Collected data:

○ ○ ○

-- ==== Sys2Proof/Machine/Seq.lean ====
section
/-!
DEFINITION. Sys2Proof/Machine/Seq.lean: sequence memory (chapter 09): frames and their counts, page tables
and translation, allocation, lends, moves of pages between stacks and devices, and the meanings of the
commands that the SEQ block serves.
-/

namespace Sys2Proof.Machine

/-! ### Windows the device opens for its own work (R138, R253, R371) -/

/-- The image that carries a library number and is RESIDENT (R260). -/
def State.libIndex (s : State) (n : Nat) : Option Nat :=
  (s.shed.images.find? (fun e => decide ((e.2.bind (·.library)) = some n) && decide (s.imgState e.1 = 2))).map (·.1)

/-- What the device has toward a destination: an open window, one that is not there yet, or one that could not be
opened, with its status. -/
inductive OwnWin where
  | at (w : Nat)
  | wait
  | refused (status : Nat)
  deriving DecidableEq, Repr

/-- The window that the device opens for a work item's remote pages, or for itself, toward a destination: an open one
that has not failed; otherwise the state goes on toward one.  One that was not granted fails what asked for it, once.
What the device asks for in its own WOPEN the spec does not give: it is drawn free within the legal ranges (DESIGN
CHOICE, log entry 21). -/
def State.ownWindow (s : State) (item : Option Nat) (image c dst : Nat) : OwnWin × State :=
  match s.flows.srcs.find? (fun e => (decide (e.2.state = .opened) || decide (e.2.state = .opening)) && e.2.own &&
      decide (e.2.item = item) && decide (e.2.dst = dst) && (item.isSome || decide (e.2.image = some image))) with
  | some (w, x) =>
    if x.failed ≠ 0 then
      if x.state = .opening then (.refused x.failed, s.setSrc w { srcReset with image := x.image, fsn := x.fsn })
      else (.wait, (s.setSrc w { x with state := .closing }).wcloseWhenDone w)
    else if x.state = .opened then (.at w, s) else (.wait, s)
  | none =>
    match s.freeCtx image with
    | none => (.wait, s)
    | some w =>
      if !s.mayInject c false then (.wait, s)
      else
        let (a, s) := s.draw
        let (b, s) := s.draw
        let (d, s) := s.draw
        let (e, s) := s.draw
        (.wait, (s.wopen c w dst item (1 + a % 4194304) (65 + b % 65471) (65 + d % 65471) (decide (e % 2 = 1))).updSrc w
          (fun y => { y with own := true }))

/-- The window of the MIRROR flow toward the partner, asked for with SPRAY = 0 (R138). -/
def State.mirrorWindow (s : State) : Option Nat × State :=
  let x := s.src mirrorCtx
  match x.state with
  | .opened => if x.failed ≠ 0 then (none, (s.setSrc mirrorCtx { x with state := .closing }).wcloseWhenDone mirrorCtx)
    else (some mirrorCtx, s)
  | .closed =>
    let (a, s) := s.draw
    let (b, s) := s.draw
    let (d, s) := s.draw
    (none, s.wopen plinthCluster mirrorCtx s.partner none (1 + a % 4194304) (65 + b % 65471) (65 + d % 65471) false)
  | _ => (none, s)

/-- Send a request in a window when R127 and R159 allow it and a buffer is had. -/
def State.ownSend (s : State) (c key w typ : Nat) (kind : OpKind) (size : Nat) (op data : List Byte) :
    Bool × State :=
  if (s.src w).allows (1 + ceilDiv data.length 64) (rspOf typ size) && s.mayInject c (decide (40 ≤ typ)) then
    let (ok, s) := s.injBuffer c key (ceilDiv data.length 64)
    if ok then (true, s.sendReq c key w typ false kind size op data) else (false, s)
  else (false, s)

/-- Form X operation fields (R101). -/
def opX (slotByte token layer imgByte entry status a0 a1 a2 : Nat) : List Byte :=
  leBytes 1 slotByte ++ leBytes 3 token ++ leBytes 2 layer ++ leBytes 1 imgByte ++ leBytes 1 0 ++
    leBytes 2 entry ++ leBytes 4 0 ++ leBytes 2 status ++ leBytes 8 a0 ++ leBytes 8 a1 ++ leBytes 8 a2

/-! ### Moves (R255, R256, R344, R371) -/

/-- On whose behalf bytes move: the item and image whose windows they use, the cluster and buffer key
they leave by, the context whose bench they touch, and the kind of the operation of move i. -/
structure Job where
  item  : Option Nat
  image : Nat
  c     : Nat
  key   : Nat
  x     : Nat
  typ   : Nat
  kind  : Nat → OpKind
  /-- the moves are an append's, which waits for a page that is MOVING (R244, R249) -/
  append : Bool := false

/-- Read and write the local side of a move. -/
def State.locGet (s : State) (x : Nat) (l : Loc) (n : Nat) : List Byte × State :=
  match l with
  | .bench a => (s.benchGet x a n, s)
  | .hbm a => s.memLoad a n
  | _ => ([], s)
def State.locPut (s : State) (x : Nat) (l : Loc) (b : List Byte) : State :=
  match l with
  | .bench a => s.benchPut x a b
  | .hbm a => s.memStore a b
  | _ => s

/-- A read of n bytes of a place meets an uncorrectable error (R315); one of HBM is counted. -/
def State.locBad (s : State) (x : Nat) (l : Loc) (n : Nat) : Bool :=
  match l with
  | .bench a => badIn (s.ctx x).benchBad a n
  | .hbm a => badIn s.pwr.hbmBad a n
  | _ => false
def State.locErr (s : State) (l : Loc) : State :=
  match l with
  | .hbm a => s.eccBump a
  | _ => s

/-- The device, and the address there, of a place across the fabric: sequence memory under the HBM tag, or an
address as its caller named it (R262). -/
def Loc.far : Loc → Option (Nat × Nat)
  | .fab e a => some (e, hbmTag + a)
  | .ext e a => some (e, a)
  | _ => none

/-- A place in a frame: of this device, or of a lender. -/
def Loc.inFrame (p : Option Nat × Nat) : Loc → Bool
  | .hbm a => decide (p.1 = none) && decide (a / 65536 = p.2)
  | .fab e a => decide (p.1 = some e) && decide (a / 65536 = p.2)
  | _ => false

/-- The frame a page that travels still stands in, by its page table entry. -/
def State.oldPlace (s : State) (p : PageMove) : Option Nat × Nat :=
  let e := leNat (s.memGet (s.rf (aL1 p.slot (p.lpn / 8192)) 22 0 * 65536 + p.lpn % 8192 * 8) 8)
  (if bit e 62 then some (bits e 47 32) else none, bits e 22 0)

/-- A place in a page that travels, to a lender or home from one (R255, R256). -/
def State.moving (s : State) (l : Loc) : Bool :=
  ((s.seq.evac.bind (·.page)).toList ++ s.seq.recalling.filterMap (·.page)).any (fun p => l.inFrame (s.oldPlace p))

/-- Take one move a step further: a move within the device is performed, one over the fabric is asked for
or its end is collected.  A failure's status is told; data with an uncorrectable error goes nowhere (R315, R344). -/
def State.moveOne (s : State) (j : Job) (i : Nat) (m : Move) : Move × Nat × State :=
  if m.done = 2 then (m, stOk, s)
  else if m.done = 1 then
    match s.takeEnd (j.kind i) with
    | none => (m, stOk, s)
    | some (e, s) =>
      if e.status ≠ stOk then ({ m with done := 2 }, e.status, s)
      else
        (({ m with done := 2 }), stOk, if m.src.far.isSome then s.locPut j.x m.dst (e.data.take m.n) else s)
  else if j.append && (s.moving m.dst || s.moving m.src) then (m, stOk, s)
  else if s.locBad j.x m.src m.n then ({ m with done := 2 }, stPathLost, s.locErr m.src)
  else
    match m.src.far, m.dst.far, m.dst with
    | some (eid, a), _, _ =>
      match s.ownWindow j.item j.image j.c eid with
      | (.wait, s) => (m, stOk, s)
      | (.refused st, s) => ({ m with done := 2 }, st, s)
      | (.at w, s) =>
        let (ok, s) := s.ownSend j.c j.key w 2 (j.kind i) m.n (opM a m.n 0 0 0 0) []
        (if ok then { m with done := 1 } else m, stOk, s)
    | _, some (eid, a), _ =>
      match s.ownWindow j.item j.image j.c eid with
      | (.wait, s) => (m, stOk, s)
      | (.refused st, s) => ({ m with done := 2 }, st, s)
      | (.at w, s) =>
        let (b, t) := s.locGet j.x m.src m.n
        let (ok, s) := t.ownSend j.c j.key w j.typ (j.kind i) m.n (opM a m.n 0 0 0 0) b
        (if ok then { m with done := 1 } else m, stOk, s)
    | _, _, .twin a =>
      match s.mirrorWindow with
      | (none, s) => (m, stOk, s)
      | (some w, s) =>
        let (b, t) := s.locGet j.x m.src m.n
        let (ok, s) := t.ownSend j.c j.key w 0x28 (j.kind i) m.n (opM (hbmTag + a) m.n 0 0 0 0) b
        (if ok then { m with done := 1 } else m, stOk, s)
    | _, _, _ =>
      let (b, s) := s.locGet j.x m.src m.n
      ({ m with done := 2 }, stOk, s.locPut j.x m.dst b)

/-- Take every move of a list a step further; the first failure's status is told. -/
def State.moveAll (s : State) (j : Job) : Nat → List Move → List Move × Nat × State
  | _, [] => ([], stOk, s)
  | i, m :: r =>
    let (m, st, s) := s.moveOne j i m
    let (r, st', s) := State.moveAll s j (i + 1) r
    (m :: r, if st ≠ stOk then st else st', s)

/-- Cut a move into pieces of at most 4,096 bytes (R98), at most `fuel` of them. -/
def movePieces : Nat → Loc → Loc → Nat → List Move
  | 0, _, _, _ => []
  | fuel + 1, a, b, n =>
    let next (l : Loc) : Loc :=
      match l with
      | .bench x => .bench (x + 4096)
      | .hbm x => .hbm (x + 4096)
      | .fab e x => .fab e (x + 4096)
      | .ext e x => .ext e (x + 4096)
      | .twin x => .twin (x + 4096)
    if n ≤ 4096 then [⟨a, b, n, 0⟩] else ⟨a, b, 4096, 0⟩ :: movePieces fuel (next a) (next b) (n - 4096)

def movesDone (l : List Move) : Bool := l.all (fun m => decide (m.done = 2))

/-- The moves of a list whose operation has come back with a failure, with its status. -/
def State.moveFails (s : State) (j : Job) (l : List Move) : List (Move × Nat) :=
  l.zipIdx.filterMap (fun m =>
    if m.1.done ≠ 1 then none
    else (s.flows.ends.find? (fun e => decide (e.kind = j.kind m.2) && decide (e.status ≠ stOk))).map (fun e => (m.1, e.status)))

/-- The same byte of another frame. -/
def Loc.rebase (n : Option Nat × Nat) (a : Nat) : Loc :=
  match n.1 with
  | none => .hbm (n.2 * 65536 + a % 65536)
  | some e => .fab e (n.2 * 65536 + a % 65536)
def Loc.follow (o n : Option Nat × Nat) (l : Loc) : Loc :=
  if l.inFrame o then
    match l with
    | .hbm a => .rebase n a
    | .fab _ a => .rebase n a
    | l => l
  else l

/-- A move that has not begun follows its page from one frame to another; the copy of a page that has gone to a
lender is not made (R257). -/
def Move.follow (o n : Option Nat × Nat) (m : Move) : Move :=
  if m.done ≠ 0 then m
  else
    match m.dst with
    | .twin a =>
      if !m.src.inFrame o then m
      else if n.1.isSome then { m with done := 2 }
      else { m with src := m.src.follow o n, dst := .twin (n.2 * 65536 + a % 65536) }
    | _ => { m with src := m.src.follow o n, dst := m.dst.follow o n }

/-- A page has switched: appends and reads that were translated before use the new frame (R249). -/
def State.follow (s : State) (o n : Option Nat × Nat) : State :=
  { s with ctxs := s.ctxs.map (fun e => (e.1, { e.2 with copies := e.2.copies.map (fun k =>
      { k with moves := k.moves.map (Move.follow o n) }) })) }

/-- An append to a lender's frame is on its way. -/
def State.writing (s : State) (eid frame : Nat) : Bool :=
  s.ctxs.any (fun e => e.2.copies.any (fun k => decide (k.kind = 1) && k.moves.any (fun m =>
    decide (m.done = 1) && m.dst.inFrame (some eid, frame))))

/-! ### Frames (R237, R238) -/

def State.frameUse (s : State) (f : Nat) : FrameUse := tabGet (fun _ => .free) s.seq.frames f
def State.setFrame (s : State) (f : Nat) (u : FrameUse) : State :=
  { s with seq := { s.seq with frames := tabSet (fun _ => .free) s.seq.frames f u } }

○ ○ ○

→ WHAT IS NEEDED: Note how many lines of the entries contain the string "fuel", then give that number by itself.

→ EXERCISE RESULT: 3